Wednesday, June 3, 2009

Building a Better Bee

Bees, like ants, are a specialized form of wasp. The ancestors of bees were wasps in the family Crabronidae, and therefore predators of other insects. The switch from insect prey to pollen may have resulted from the consumption of prey insects that were flower visitors and were partially covered with pollen when they were fed to the wasp larvae.

Bees are adapted for feeding on nectar and pollen, the former primarily as an energy source, and the latter primarily for protein and other nutrients. Most pollen is used as food for larvae. Bees play an important role in pollinating flowering plants, and are the major type of pollinator in ecosystems that contain flowering plants.
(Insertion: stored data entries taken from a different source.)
-- ==== Sys2Proof/Machine/Step.lean ====
section
/-! DEFINITION. One step: take a waiting word, decode it, perform it, hand over the response. -/

namespace Sys2Proof.Machine

/-- One step of the machine. With nothing waiting the block is idle and nothing changes (40_encode_command R94, log 13).
After the operation the response it left pending, if any, is delivered (R91). -/
def step (s : State) : Host.Outcome State Fault Refusal :=
  match takeWord s with
  | none => .next s
  | some (w, s) =>
    match decode w with
    | .error e => .refused (.undecodable e)
    | .ok i => andThen (exec i s) fun s => .next (deliver s)

/-- The state whose next step runs the operation the opcode table numbers so (log 14). -/
def State.withFetchWord (s : State) (nbits w : Nat) : State := placeWord s nbits w

end Sys2Proof.Machine
end

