-- ==== Sys2Proof/Machine/Core.lean ====
section
/-! DEFINITION. The model behind the host's interface. -/

def Sys2Proof.core : Host.Core := { State := Sys2Proof.Machine.State, Fault := Sys2Proof.Machine.Fault, Refusal := Sys2Proof.Machine.Refusal, step := Sys2Proof.Machine.step, reset := Sys2Proof.Machine.State.reset }
end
In early 2007, abnormally high die-offs (30-70% of hives) of European honey bee colonies occurred in the US and possibly Québec; such a decline seems unprecedented in recent history. This has been dubbed "Colony Collapse Disorder" (CCD).

This week, we look at research from UC Davis (go Aggies!) on building a better bee that may be resistant to CCD.


TTFN, Fred.

Quote of the week: "When a train goes through a tunnel and it gets dark, you don't throw away the ticket and jump off. You sit still and trust the engineer." - Corrie Ten Boom (a Dutch, Christian Holocaust survivor who helped many Jews escape the Nazis during World War II, 1892 - 1983)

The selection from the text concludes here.